Wightman appealed the State Bar’s initial determination that the grievance against him revealed professional misconduct. He subsequently entered federal court to stop the ongoing state proceedings to remedy what he viewed as an impending constitutional violation. He filed this lawsuit in August, 1995, against Appellees, the Texas Supreme Court and the State Bar of Texas, seeking declaratory and preliminary injunctive relief. Wightman sought to enjoin the State Bar from proceeding with its disciplinary action against him on the basis that Rule 8.02(a) and Tex.R.Diseiplinary P. 2.15(a) violated his right to free speech and that the complaint failed to provide him with adequate notice of the claim against him. 2 Wightman requested an expedited hearing on the matter. Appel-lees filed responses to Wightman’s request for preliminary relief and also motions to dismiss.

After a hearing, the district court denied Wightman’s application for a temporary restraining order and granted Appellees’ motions to dismiss. The district court dismissed the action on abstention grounds. The court also found that Wightman had no likelihood of success on the merits of his claims, that he possessed an adequate remedy at law, that the harm to the Defendants by the issuance of an injunction would exceed the harm to Wightman, and that the public interest would not be served by the issuance of an injunction or restraining order.

Wightman filed a motion for a new trial which was denied by the district court. He then brought this timely appeal of the order of dismissal and denial of injunctive relief. For the reasons discussed herein, we affirm the order dismissing the suit on abstention grounds. Our holding that the district court properly abstained from interfering in an ongoing state proceeding obviates discussion of Wightman’s request for preliminary in-junctive relief.

Discussion

A district court’s ruling on a motion to dismiss is reviewed de novo. FDIC v. Ernst & Young, 967 F.2d 166, 169 (5th Cir.1992). The district court followed the doctrine of Younger v. Harris, 401 U.S. 37, 91 S.Ct. 746, 27 L.Ed.2d 669 (1971), in abstaining from deciding Wightman’s constitutional challenges. In Younger, the Supreme Court “instructed federal courts that the principles of equity, comity, and federalism in certain circumstances counsel abstention in deference to ongoing state proceedings.” Fieger v. Thomas, 74 F.3d 740, 743 (6th Cir.1996) (discussing Younger, 401 U.S. at 43-44, 91 S.Ct. at 750-51).

In Middlesex County Ethics Committee v. Garden State Bar Ass’n, 457 U.S. 423, 432, 102 S.Ct. 2515, 2521, 73 L.Ed.2d 116 (1982), the Supreme Court set out a three-part test describing the circumstances under which abstention was advised: (1) the dispute should involve an “ongoing state judicial proceeding;” (2) the state must have an important interest in regulating the subject matter of the claim; and (3) there should be an “adequate opportunity in the state proceedings to raise constitutional challenges.” It is now well recognized that attorney disciplinary proceedings are among those judicial proceedings invested with sufficiently impor *190 tant state interest to warrant deference under Younger. Id. at 435-437, 102 S.Ct. at 2522-24; Bishop v. State Bar of Texas, 736 F.2d 292, 294 (5th Cir.1984); Fieger, 74 F.3d at 746.
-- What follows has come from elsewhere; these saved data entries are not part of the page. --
/-! EveryStepKeepsTheMemoryInCanonicalForm -/

theorem witness_invariant : Memory.wf State.reset.mem ∧ (∃ t, step State.reset = .next t) ∧
    Memory.wf (returnCore false).mem ∧ (returnCore false).mem ≠ [] := ⟨by decide, ⟨_, rfl⟩, by decide, by decide⟩

end Sys2Proof.Tests
end

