/-! ### The scrub of the vault, the units and the entropy source -/

@[simp] theorem dropShake_platform (i) : (dropShake i s).platform = s.platform := by simp [dropShake]
@[simp] theorem dropSession_platform (i) : (dropSession i s).platform = s.platform := by simp [dropSession]
@[simp] theorem dropModule_platform (i) : (dropModule i s).platform = s.platform := rfl

@[simp] theorem scrubSaggar_platform (h) : (scrubSaggar h s).platform = s.platform := by
  simp -implicitDefEqProofs [scrubSaggar]

@[simp] theorem setEntState_platform (v) : (setEntState v s).platform = s.platform := by simp [setEntState]

@[simp] theorem withholdParked_platform : (withholdParked s).platform = s.platform := by
  refine (foldl_platform _ (fun s r => ?_) _ _).trans rfl
  cases r.task <;> simp

@[simp] theorem stopDraws_platform : (stopDraws s).platform = s.platform := by
  unfold stopDraws
  extract_lets rs _ s₁ s₂ s₃
  have h : s₃.platform = s.platform := by simp -implicitDefEqProofs [s₃, s₂, s₁]
  clear_value s₃
  split <;> simp [h]

@[simp] theorem stopSearches_platform : (stopSearches s).platform = s.platform := rfl
@[simp] theorem entropyScrub_platform : (entropyScrub s).platform = s.platform := by simp [entropyScrub]

@[simp] theorem scrubUnit_platform (u) : (scrubUnit u s).platform = s.platform := by
  simp only [scrubUnit]
  split
  · rfl
  · split <;> rfl

@[simp] theorem displace_platform (id) : (displace id s).platform = s.platform := by
  have setQueues (t : State) (running waiting : List Nat) :
      { t with bst := { t.bst with running, waiting } }.platform = t.platform := rfl
  unfold displace
  extract_lets r s₁ s₂ _
  rw [setQueues s₂, setRequest_platform, scrubUnit_platform]

@[simp] theorem displaceSlices_platform : (displaceSlices s).platform = s.platform := by simp [displaceSlices]

/-! ### The two tamper responses on the compute die -/

@[simp] theorem endTask_platform (tid status) : (endTask tid status s).platform = s.platform := by
  simp only [endTask]
  repeat' split
  all_goals simp

@[simp] theorem undoChunk_platform (t) : (undoChunk t s).platform = s.platform := by
  simp only [undoChunk]
  repeat' split
  all_goals simp

@[simp] theorem lockTask_platform (tid) : (lockTask tid s).platform = s.platform := by
  simp only [lockTask]
  repeat' split
  all_goals simp

@[simp] theorem lockEffects_platform : (lockEffects s).platform = s.platform := by
  simp [lockEffects, -List.foldl_reverse]

@[simp] theorem scrubEffects_platform : (scrubEffects s).platform = s.platform := by
  unfold scrubEffects
  extract_lets live s₁ held s₂ s₃ s₄ _ s₅ _
  have h₁ : s₁.platform = s.platform := foldl_platform _ (fun t j => by cases (t.job j).task <;> simp) _ _
  clear_value s₁
  simp [s₅, s₄, s₃, s₂, h₁, -List.foldl_reverse]

@[simp] theorem applyLock_platform : (applyLock s).platform = s.platform := by simp [applyLock]

@[simp] theorem readLog_platform : (readLog s).platform = s.platform := by
  unfold readLog
  extract_lets ignored s₁ s₂
  have h₁ : s₁.platform = s.platform := by simp [s₁]
  have h₂ : s₂.platform = s₁.platform := foldl_platform _ (fun t h => by cases decidingRecord h t <;> simp) _ _
  rw [platform_mk, h₂, h₁]

/-! ### Jobs that run again and units that change roles -/

@[simp] theorem failInternal_platform (id det) : (failInternal id det s).platform = s.platform := by simp [failInternal]
@[simp] theorem queueRerun_platform (id added) : (queueRerun id added s).platform = s.platform := by simp [queueRerun]

@[simp] theorem unstage_platform (tid) : (unstage tid s).platform = s.platform := by
  simp only [unstage]
  split <;> simp

@[simp] theorem dropContext_platform (j n) : (dropContext j n s).platform = s.platform := by
  unfold dropContext
  split <;> simp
When, however, a state bar acts in bad faith or to retaliate against First Amendment protected activity, the courts should not abstain. Hensler v. District Four Grievance Committee, 790 F.2d 390, 391 (5th Cir.1986). As we stated in Hensler,

Under Younger, the federal court should avoid impeding the Texas state authorities in a disciplinary proceeding involving an attorney, absent allegations and proof of bad faith.

Id. at 391 (citing Bishop, 736 F.2d at 294) (emphasis added). The bad faith exception is narrow and is to be granted parsimoniously. Hefner v. Alexander, 779 F.2d 277 (5th Cir.1985).

Wightman does not contest that the disciplinary actions taken against him involve “ongoing state judicial proceedings.” Nor does he contest that the state has an important interest in regulating attorneys. He claims instead that the federal court should not abstain because Texas disciplinary proceedings do not provide an adequate opportunity to raise his constitutional claims, the State Bar is acting in bad faith, and Rule 8.02(a) is unconstitutional on its face. 3 We will address these contentions in turn.

Adequacy of State Proceedings

We will not summarize Texas’s disciplinary process except to state that an attorney has several opportunities to challenge the State Bar’s allegations of misconduct before the attomey can be disciplined. An attorney can choose to have his dispute heard before a state district court or the State Bar grievance committee. Appeals to higher courts are available from either forum. See Tex.R.Disciplinary P. 1.06, 2.09, 2.11-2.13, 3.08, and 3.16.

Wightman’s case is still in its early stages. At the time Wightman filed this action, he had not yet been before an investigatory panel of the grievance committee.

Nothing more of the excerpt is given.